Items from a data source
+ + + + +

/-- The end of an operation with status REFUSED (R242); an access outside the group faults the issuing partition `who`
(R18). For a group that does not hold the slot the record is written at once. -/
def State.collRefuse (s : State) (lead who : Nat) (d : CollDesc) (acc : Bool) : State :=
  let j := d.slot
  let s := if acc then s.partFault who else s
  let r := s.waitRecord j d 3
  let lands := s.inGroupMem lead d.status 16
  if s.jsState j = 2 ∧ s.holder j = lead then (if lands then s.collStatus j r else s.collEnded j r)
  else
    let s := if lands then s.writeBytes d.status r.bytes else s
    s.modCs j fun x => { x with refusals := (lead, r.key) :: x.refusals.filter (· != (lead, r.key)) }

/-! ## Packets that come down or around (R246, R257, R258, R265) -/

/-- The stream key of a packet. -/
def pktStream (p : Packet) : Nat := streamKey p.src.toNat p.type.toNat

/-- A piece of an ALL_GATHER passed on around the ring until it is back at its origin (R258). -/
def State.gatherOn (s : State) (j : Nat) (c : CollCtx) (d : CollDesc) (off : Nat) (body : List Byte) : State :=
  let r := s.cRank j c
  let R := s.cRanks j c
  let next := (r + 1) % max 1 R
  let e := extentOf (extentCounts s.mem d.areaA R) next
  if R ≤ 1 ∨ (e.1 ≤ off ∧ off < e.2) then s
  else s.pushOut j (s.collPkt j (s.cEntry j c next) 4 c.step c.bucket off body)

/-- Number of transfers of a Hora (R265). -/
def horaTransfers (R : Nat) (d : CollDesc) : Nat := if d.scope then R else R - 1

/-- The bytes performed of a Hora transfer. -/
def CollCtx.horaBytes (c : CollCtx) (d : CollDesc) (t : Nat) : Nat :=
  (c.horaGot.filter fun x => decide (t * d.length ≤ x.1) && decide (x.1 < (t + 1) * d.length)).foldl
    (fun a x => a + x.2) 0

/-- The next piece that a Hora may send (R265, R266), where the successor's buffer is free. Forward, a block goes on as it has
arrived; backward, once it has been performed and released. -/
def State.horaNext (s : State) (j : Nat) (c : CollCtx) (d : CollDesc) : Option (List Byte) :=
  let t := c.horaSend
  let n := min 4096 (d.length - c.horaOff)
  if horaTransfers (s.cRanks j c) d ≤ t ∨ c.horaFrees < t ∨ (d.scope = true ∧ c.horaReleased ≤ t) then none
  else if t = 0 then some (s.readBytes (d.source + c.horaOff) n)
  else
    let off := (t - 1) * d.length + c.horaOff
    if d.scope = false then mfind c.horaIn off
    else if mfind c.horaGot off = some n then some (s.readBytes (collDest d off) n)
    else none

/-- A piece of a Hora sent: where the transfer goes on. -/
def CollCtx.horaSent (c : CollCtx) (d : CollDesc) (n : Nat) : CollCtx :=
  let off := c.horaOff + n
  let c := { c with horaIn := mdel c.horaIn ((c.horaSend - 1) * d.length + c.horaOff) }
  if d.length ≤ off then { c with horaSend := c.horaSend + 1, horaOff := 0 } else { c with horaOff := off }

/-- The HORA_FREE that is due to the predecessor: the step's block is released and has been passed on. -/
def State.horaFreeDue (s : State) (j : Nat) (c : CollCtx) (d : CollDesc) : Bool :=
  let u := c.horaFreed
  let T := horaTransfers (s.cRanks j c) d
  decide (u < c.horaReleased) && (u == 0 || decide (u < c.horaSend) || decide (T ≤ u)) && decide (u + 1 < T)

/-- Progress of a Hora. -/
def horaPoll (j k : Nat) : Nat → State → State
  | 0, s => s
  | f + 1, s =>
    match s.collCtx j k with
    | none => s
    | some c =>
      match c.desc with
      | none => s
      | some d =>
        let r := s.cRank j c
        let R := max 1 (s.cRanks j c)
        if c.detached then s
        else if s.horaFreeDue j c d then
          horaPoll j k f ((s.setCtx j { c with horaFreed := c.horaFreed + 1 }).collInject j
            (s.collCtl j (s.cEntry j c ((r + R - 1) % R)) 4 c.step c.bucket (ctlWord 6 0 0 0 0 0)))
        else
          match s.horaNext j c d with
          | none => s
          | some body =>
            horaPoll j k f ((s.setCtx j (c.horaSent d body.length)).pushOut j
              (s.collPkt j (s.cEntry j c ((r + 1) % R)) 4 c.step c.bucket (c.horaSend * d.length + c.horaOff) body))

/-- Enough fuel for a Hora. -/
def horaFuel (R : Nat) (d : CollDesc) : Nat := (R + 1) * (segCount d.length + 2)

/-- Progress of a Hora context. -/
def State.pollHora (s : State) (j k : Nat) (c : CollCtx) (d : CollDesc) : State :=
  horaPoll j k (horaFuel (s.cRanks j c) d) s

/-- Progress of every Hora of a slot. -/
def pollHoras (j : Nat) : List (Nat × CollCtx) → State → State
  | [], s => s
  | (k, c) :: rest, s =>
    pollHoras j rest (match c.desc with
      | some d => if d.op = 4 then s.pollHora j k c d else s
      | none => s)

/-- Whether a packet comes from the parent of a rank in the tree of R244, rotated by `rot` for a broadcast (R246, R257). -/
def State.isParent (s : State) (j : Nat) (c : CollCtx) (r rot : Nat) (p : Packet) : Bool :=
  p.type == 3 && r != 0 &&
    entryAddrOf (s.cEntry j c ((parentRank r + rot) % max 1 (s.cRanks j c))) == p.src.toNat

/-- Whether a packet comes from this rank's neighbour on the ring (R258, R266): the predecessor, or with `up` the
successor. -/
def State.isRing (s : State) (j : Nat) (c : CollCtx) (up : Bool) (p : Packet) : Bool :=
  let R := max 1 (s.cRanks j c)
  let q := if up then s.cRank j c + 1 else s.cRank j c + R - 1
  p.type == 4 && entryAddrOf (s.cEntry j c (q % R)) == p.src.toNat

/-- Whether a context takes ABORT and EXCLUDED from a packet's sender: its parent in an ALL_REDUCE or a vote. -/
def State.fromTree (s : State) (j : Nat) (c : CollCtx) (p : Packet) : Bool :=
  (match c.desc with
    | some d => d.op == 0
    | none => true) && s.isParent j c (s.cRank j c) 0 p

/-- Whether a context takes results and pieces from a packet's sender (R237); where the operation is not known yet, this is
settled when it is issued. -/
def State.aboveOk (s : State) (j : Nat) (c : CollCtx) (p : Packet) : Bool :=
  match c.desc with
  | some d =>
    if d.op ≤ 1 then
      let (r, rot) := s.downSelf j c
      s.isParent j c r rot p
    else s.isRing j c false p
  | none => if c.vote || c.upSeen then s.fromTree j c p else true

/-- Whether a data segment has its place in an operation (R237, R239): within the result, or within one transfer of a Hora. -/
def State.collSegFits (s : State) (j : Nat) (c : CollCtx) (d : CollDesc) (p : Packet) : Bool :=
  let hi := p.target + p.payload.length
  match d.op with
  | 2 => decide (hi ≤ 4 * (extentCounts s.mem d.areaA (s.cRanks j c)).sum)
  | 4 => decide (hi ≤ horaTransfers (s.cRanks j c) d * d.length) && decide (p.target % d.length + p.payload.length ≤ d.length)
  | _ => p.target % 4096 == 0 && decide (hi ≤ 4 * d.length)

/-- A Hora's segment kept for cutting through: that of a forward Hora, of a transfer that goes on (R266). -/
def CollCtx.horaCut (c : CollCtx) (R : Nat) (d : CollDesc) (p : Packet) : CollCtx :=
  if d.scope = false ∧ p.target / max 1 d.length + 1 < horaTransfers R d then
    { c with horaIn := mins p.payload c.horaIn p.target }
  else c

/-- A data segment for an issued context: delivered, forwarded, or dropped as late (R246, R257, R258, R265). -/
def State.takeSegment (s : State) (j : Nat) (c : CollCtx) (d : CollDesc) (p : Packet) (forwarded : Bool) : State :=
  if c.got.contains p.target then s.lateDrop j p
  else if s.aboveOk j c p = false ∨ s.collSegFits j c d p = false then s.collDrop
  else
    let c := { c with got := p.target :: c.got }
    let down (s : State) : State := if forwarded then s else s.sendDown j c p.target p.payload false
    let put (s : State) : State := s.performSeg j c.key p.target p.payload (pktStream p)
    match d.op with
    | 2 => put ((s.setCtx j c).gatherOn j c d p.target p.payload)
    | 4 =>
      let c := c.horaCut (s.cRanks j c) d p
      (put (s.setCtx j c)).pollHora j c.key c d
    | _ => if c.vote then (down (s.setCtx j c)).consumePkt j p else put (down (s.setCtx j c))

/-- RESULT at an issued or known context (R246). -/
def State.takeResult (s : State) (j : Nat) (c : CollCtx) (p : Packet) (forwarded : Bool) : State :=
  let w := readCtl p
  if s.aboveOk j c p = false then s.collDrop
  else if c.result.isSome then s
  else
    let s := s.setCtx j { c with result := some (w.count, w.flags % 2 == 1) }
    if forwarded then s else s.sendDown j c ctlTarget p.payload false

/-- Packets kept until the operation was issued, taken in the order of their arrival. -/
def replayRaw (j k : Nat) (d : CollDesc) : List (Packet × Bool) → State → State
  | [], s => s
  | (p, f) :: rest, s =>
    match s.collCtx j k with
    | none => s
    | some c =>
      replayRaw j k d rest (if isCtl p then s.takeResult j c p f else s.takeSegment j c d p f)

/-! ## Starting an operation (R242 to R266) -/

/-- The context of a key, opened where there is none. -/
def State.openCtx (s : State) (j : Nat) (step : Tag) (bucket : BitVec 16) : CollCtx :=
  match s.collCtx j (collKey step bucket) with
  | some c => c
  | none =>
    let vote := match s.reelOf j step with
      | some r => bucket == 0xFFFF#16 && !r.decided
      | none => false
    { CollCtx.fresh step bucket with vote := vote, upSeen := vote }

/-- BROADCAST at its root (R257). -/
def rootSends (j k : Nat) (d : CollDesc) : Nat → Nat → State → State
  | 0, _, s => s
  | n + 1, i, s =>
    match s.collCtx j k with
    | none => s
    | some c =>
      let body := s.readBytes (d.source + 4096 * i) (segSize (4 * d.length) i)
      rootSends j k d n (i + 1) ((s.sendDown j c (4096 * i) body false).performSeg j k (4096 * i) body 0)

/-- ALL_GATHER's own pieces (R258). -/
def gatherSends (j k : Nat) (d : CollDesc) (lo n : Nat) : Nat → Nat → State → State
  | 0, _, s => s
  | m + 1, i, s =>
    match s.collCtx j k with
    | none => s
    | some c =>
      let body := s.readBytes (d.source + 4096 * i) (min 4096 (n - 4096 * i))
      let off := lo + 4096 * i
      gatherSends j k d lo n m (i + 1) ((s.gatherOn j c d off body).performSeg j k off body 0)

/-- The regions of a Reel's move list: index and NEW_BASE. -/
def reelTable (m : Mem) (a : Nat) : List (Nat × Nat) :=
  (List.range (m.readLE a 4)).map fun i => (m.readLE (a + 4 + 16 * i) 1, m.readLE (a + 12 + 16 * i) 8)

/-- The moves of a Reel. -/
def reelMoves (m : Mem) (d : CollDesc) : List ReelMove :=
  let a := d.areaA + 4 + 16 * m.readLE d.areaA 4
  (List.range d.length).map fun i =>
    let b := a + 32 * i
    ⟨m.readLE b 4, m.readLE (b + 4) 1, m.readLE (b + 5) 1, m.readLE (b + 8) 8, m.readLE (b + 16) 8, m.readLE (b + 24) 8⟩
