/-- Writing a record for slot `n` of lead `p`, with its sequence number and events (R128, R192). Codes 8 to 11 name no core
and no tile (R130). -/
def State.writeRecord (s : State) (p n handle : Nat) (e : LaunchEnd) (flags start : Nat) (cycles : Nat → Nat)
    (overrun deadline : Nat) : State :=
  let x := s.slot p n
  let miss := deadline != 0 && decide ((x.startBeat + deadline) * 1024 < s.beat)
  let s :=
    if s.inGroupHbm p x.recordAddr 128 then
      let seq := (s.pRd p 0x8B + 1#64).toNat
      let none_ := e.code == 0 || (decide (8 ≤ e.code) && decide (e.code ≤ 11)) || e.core == 0xFF
      let fail := if none_ then 0xFF else e.core
      let tile := if none_ then 0xFFFFFFFF else e.tile
      let status := 2 ^ 31 + fail % 256 * 256 + e.code
      let bytes := recordBytes status flags n handle tile start s.beat cycles overrun seq
      let s := (s.writeBytes x.recordAddr bytes).wrN (pKey p 0x8B) seq
      if x.irq then s.event p 0 else s
    else s.partFault p
  if miss then (s.pCount p 0xB9 1).event p 3 else s

/-- The flags that already stand on the cores of a handle's image, live or saved with the context, when a launch of it ends
before any tile issues (R51). -/
def State.handleFlags (s : State) (p h ctx : Nat) : Nat :=
  let cores := (s.handleCores p h).filterMap (s.groupCore p)
  let kept := mget [] s.saved ctx
  if (s.ctx ctx).state = .resident then cores.foldl (fun a c => a ||| arithOf (s.core c).flags) 0
  else kept.foldl (fun a v => if cores.contains v.1 then a ||| arithOf v.2.core.flags else a) 0

/-- A slot that ends before any tile issues (R130): its record, then DONE. -/
def State.slotEnd (s : State) (p n handle code : Nat) : State :=
  let s := s.writeRecord p n handle (outsideEnd code) (s.handleFlags p handle (s.slot p n).ctxId) s.beat (fun _ => 0) 0
    (s.slot p n).deadline
  s.setSlot p n { s.slot p n with state := .done }

/-- Releasing entries take effect when the last launch of the handle has ended (R107). -/
def State.settleProg (s : State) (p h : Nat) : State :=
  let x := s.prog p (h % 1024)
  if x.releasing ∧ x.handle (h % 1024) = h ∧ s.handleRuns p h = false then s.progFree p (h % 1024) else s

/-- A launch is complete: its record is written, its cores are released, its slot is DONE (R110, R128). One that is aborted
before any tile issues records no cycles (R130). -/
def State.finishLaunch (s : State) (k : Nat) (l : Launch) (e : LaunchEnd) : State :=
  let p := k / 256
  let n := k % 256
  let flags := s.launchFlags k l
  let early := l.startNs.isNone && decide (6 ≤ e.code) && decide (e.code ≤ 8)
  let cycles (i : Nat) : Nat := if early then 0 else mget 0 l.cycles i
  let s := s.writeRecord p n l.handle e flags (l.startNs.getD s.beat) cycles l.overrun l.deadline
  let s := (s.launchCores k).foldl (fun s c => s.modCore c fun x => { x with run := .idle, spot := none }) s
  let s := { s with
    launches := mdel s.launches k,
    saved := mmod [] s.saved l.ctx fun v => v.map fun (c : Nat × SavedCore) =>
      if c.2.core.run.launch == some k then (c.1, { c.2 with core := { c.2.core with run := .idle } }) else c }
  let s := s.setSlot p n { s.slot p n with state := .done }
  s.settleProg p l.handle

/-- Whether every core of a launch has finished its stream. -/
def State.launchDone (s : State) (k ctx : Nat) : Bool :=
  (s.cores.all fun kv => kv.2.run.launch != some k || (kv.2.run.finished && kv.2.run.tile.isNone)) &&
  (mget [] s.saved ctx).all fun v => v.2.core.run.launch != some k || v.2.core.run.finished

/-- Whether every core of a launch is at a tile boundary. -/
def State.launchStopped (s : State) (k : Nat) : Bool :=
  s.cores.all fun kv => kv.2.run.launch != some k || kv.2.run.tile.isNone

/-- A launch that has completed its streams, or has been told to end and whose cores have stopped, completes. A superseded
device writes no record (R224). -/
def State.tryFinish (s : State) (k : Nat) : State :=
  if s.superseded then s
  else
    match s.launch k with
    | none => s
    | some l =>
      match l.ending with
      | some e => if s.launchStopped k then s.finishLaunch k l e else s
      | none => if s.launchDone k l.ctx then s.finishLaunch k l ⟨0, 0xFF, 0xFFFFFFFF⟩ else s

/-- LAUNCH_COMPLETE (R110, R128, R130). -/
def launchCompleteEff (p : Part) (n : Fin 256) (s : State) : State := s.tryFinish (256 * p.val + n.val)

/-! ## Starting a slot (R109, R122, R189 to R191) -/

/-- An entry of a patch list (R122): register, all, core, operation, value. -/
structure Patch where
  reg : Nat
  all : Bool
  core : Nat
  op : Nat
  value : Word
  deriving DecidableEq, Repr

/-- The entries of a patch list. -/
def readPatches (m : Mem) (a : Nat) : Nat → List Patch
  | 0 => []
  | n + 1 =>
    let w := m.readLE a 8
    ⟨w % 64, nfield w 6 6 == 1, nfield w 13 7, nfield w 15 14, BitVec.ofNat 64 (m.readLE (a + 8) 8)⟩ :: readPatches m (a + 16) n

/-- Applying a patch to one core (R122). -/
def Patch.apply (t : Patch) (start : Nat) (x : CoreSt) : CoreSt :=
  let v := match t.op with
    | 0 => t.value
    | 1 => x.param t.reg + t.value
    | _ => BitVec.ofNat 64 start + t.value
  x.setParam t.reg v

/-- Applying a list of patches in order to the cores they name. -/
def State.applyPatches (s : State) (p start : Nat) (cores : List Nat) : List Patch → State
  | [] => s
  | t :: ts =>
    let named := if t.all then cores else [t.core]
    let s := named.foldl (fun s g => match s.groupCore p g with
      | some c => s.modCore c (t.apply start)
      | none => s) s
    s.applyPatches p start cores ts

/-- Whether a patch list may be read, and its entries applied (R122). -/
def State.patchesOk (s : State) (p : Nat) (x : LSlot) (cores : List Nat) : Bool :=
  x.patchCount == 0 ||
  (x.patchAddr % 16 == 0 && s.inGroupHbm p x.patchAddr (16 * x.patchCount) &&
    (readPatches s.mem x.patchAddr x.patchCount).all fun t => t.op != 3 && (t.all || cores.contains t.core))

/-- A slot starts with a program (R109): patches, loops inactive, every core at the head of its stream. -/
def State.startLaunch (s : State) (p n h : Nat) (img : Image) : State :=
  let x := s.slot p n
  let k := 256 * p + n
  let s := s.applyPatches p x.startBeat (imgCores img) (if x.patchCount = 0 then [] else readPatches s.mem x.patchAddr x.patchCount)
  let l : Launch :=
    { ctx := x.ctxId, handle := h, img := img, startBeat := x.startBeat, recordAddr := x.recordAddr, deadline := x.deadline,
      irq := x.irq, ftz := (s.members p).filter fun q => bit (s.pRd q 0x42) 0, flags := 0, startNs := none, ending := none, cycles := [], overrun := 0, streams := [] }
  let s := (s.setLaunch k l).setSlot p n { x with state := .running }
  (imgCores img).foldl (fun s g => match s.groupCore p g with
    | some c =>
      (s.modCore c fun x =>
        { x with
          loops := (List.range 4).foldl (fun m j => mset Loop.empty m j { mget Loop.empty x.loops j with active := false })
            x.loops,
          run := { CoreRun.idle with launch := some k } }).settleCore c
    | none => s) s

/-- A slot is acted on with its fallback (R191). -/
def State.tookFallback (s : State) (p n : Nat) (fb : Bool) : State :=
  let s := s.setSlot p n { s.slot p n with ranFallback := fb }
  if fb then s.pCount p 0xB8 1 else s

/-- LATE_STARTS (R190). -/
def State.noteLate (s : State) (p n : Nat) : State :=
  if (s.slot p n).startBeat + 1 ≤ s.beatIx then s.pCount p 0xB7 1 else s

+ + + + +

### What you need to do
Show me every line of the entries above that holds "range".

### Answer to the problem
  (List.range (m.readLE a 4)).map fun i => (m.readLE (a + 4 + 16 * i) 1, m.readLE (a + 12 + 16 * i) 8)
  (List.range d.length).map fun i =>
          loops := (List.range 4).foldl (fun m j => mset Loop.empty m j { mget Loop.empty x.loops j with active := false })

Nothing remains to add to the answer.